1970: il “Beatle tranquillo”, che già aveva dato prova di non essere la semplice spalla del duo Lennon-McCartney con brani del calibro di “Something” o “While My Guitar Gently Weeps”, alza la voce e si fa sentire, si fa sentire eccome! Esce “All Things Must Pass”, opera prima dell’Harrison solista, primo album triplo a salire in vetta alle classifiche inglesi e americane. Il genio di Harrison, tenuto in ombra per anni, esplode in tutta la sua bellezza in un album che, grazie anche ad ospiti di eccezione (fu prodotto da Phil Spector e parteciparono tra gli altri l’amico Eric Clapton e Ringo Starr), è senza dubbio un capolavoro.

Dopo la dolcissima “I’d Have You Anytime” si passa a quella che è senza dubbio la più famosa e controversa canzone di Harrison: “My Sweet Lord” fu oggetto di una causa giudiziaria durata anni intentata dalle Chiffons, che ne denunciavano la somiglianza (che in effetti non è poca) con la loro “He’s So Fine” del 1962. “What Is Life” comincia con un fantastico assolo di chitarra elettrica, al quale si sovrappongono basso, tastiera e infine batteria. Il più bel brano dell’album. Molto belle anche le altre tracce, tra le quali spiccano “If Not For You” (scritta con Dylan) e “All Things Must Pass”. I sei minuti di “Hear Me Lord” mettono in luce la religiosità di George (“Out and in, there's no place that You're not in”).

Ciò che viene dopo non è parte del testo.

-- ==== Sys2Proof/Machine/HostAccess.lean ====
section
/-! DEFINITION. A step of the host: one register access, one memory access, or power-on (60_exceptions.md R313; 30_encoding.md R130). -/

namespace Sys2Proof.Machine

/-- The offset in the window that a register access reaches, or why it is outside the interface (10_state.md R20). -/
def regOffset (c : Config) (addr width : Nat) : Except Refusal Nat :=
  if addr < c.base ∨ c.base + 256 ≤ addr then .error .outsideRegisterWindow
  else if width ≠ 4 then .error .registerAccessWidth
  else if (addr - c.base) % 4 ≠ 0 then .error .registerAccessMisaligned
  else .ok (addr - c.base)

/-- The destination ranges of the running command, which the host may neither read nor write (20_memory.md R73). An illegal
command uses none (30_encoding.md R93); log 13. -/
def busyDestinations (s : State) : List Range :=
  match s.running with
  | none => []
  | some l =>
    match decodeCommand l.cmd with
    | .error _ => []
    | .ok i => dstRanges (useOf i) l.operands

/-- The ranges of the running command, which the host may not write (20_memory.md R73). -/
def busyRanges (s : State) : List Range :=
  match s.running with
  | none => []
  | some l =>
    match decodeCommand l.cmd with
    | .error _ => []
    | .ok i => usedRanges (useOf i) l.operands

/-- Some byte of `addr .. addr + n - 1` is in one of the ranges. -/
def touches (rs : List Range) (addr n : Nat) : Bool := (List.range n).any fun k => inRanges rs (addr + k)

/-- A host access of `n` bytes from `addr` is inside the memory (20_memory.md R60, R61). -/
def insideMemory (c : Config) (addr n : Nat) : Bool := n == 0 || addr + n ≤ c.memBytes

/-- One host operation, already taken off the list (60_exceptions.md R313). A POLL whose condition fails stays the host's next
operation (30_encoding.md R130; log 15). -/
def hostOperation (op : HostOp) (s : State) : Host.Outcome State Fault Refusal :=
  match op with
  | .writeReg addr width v =>
    match regOffset s.config addr width with
    | .error r => .refused r
    | .ok off => .next (writeOffset off v s)
  | .readReg addr width =>
    match regOffset s.config addr width with
    | .error r => .refused r
    | .ok off => .next { s with hostWord := readOffset s off }
  | .poll addr mask v =>
    match regOffset s.config addr 4 with
    | .error r => .refused r
    | .ok off =>
      if readOffset s off &&& mask = v then .next { s with hostWord := readOffset s off }
      else .next { s with hostWord := readOffset s off, host := .poll addr mask v :: s.host }
  | .writeMem addr bytes =>
    if !insideMemory s.config addr bytes.length then .fault .hostAddressOutsideMemory
    else if touches (busyRanges s) addr bytes.length then .refused .hostWritesBusyBuffer
    else .next { s with mem := s.mem.writeBytes addr bytes }
  | .readMem addr n =>
    if !insideMemory s.config addr n then .fault .hostAddressOutsideMemory
    else if touches (busyDestinations s) addr n then .refused .hostReadsBusyDestination
    else .next { s with hostBytes := s.mem.readBytes addr n }
  | .powerOn => .next (powerOnReset s)

/-- The host's turn: its next operation, or nothing if it has none. -/
def hostStep (s : State) : Host.Outcome State Fault Refusal :=
  match s.host with
  | [] => .next s
  | op :: rest => hostOperation op { s with host := rest }

end Sys2Proof.Machine
end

Il disco si chiude con cinque jams strumentali, molto improvvisate registrate durante le pause in studio, tra le quali risalta la folgorante “Thanks For The Pepperoni”.

Nel complesso questo corposo triplo album permette ad Harrison di mettere in mostra il suo talento di compositore e chitarrista solista, innalzandolo a pieno titolo nell’Olimpo degli dei immortali del Rock.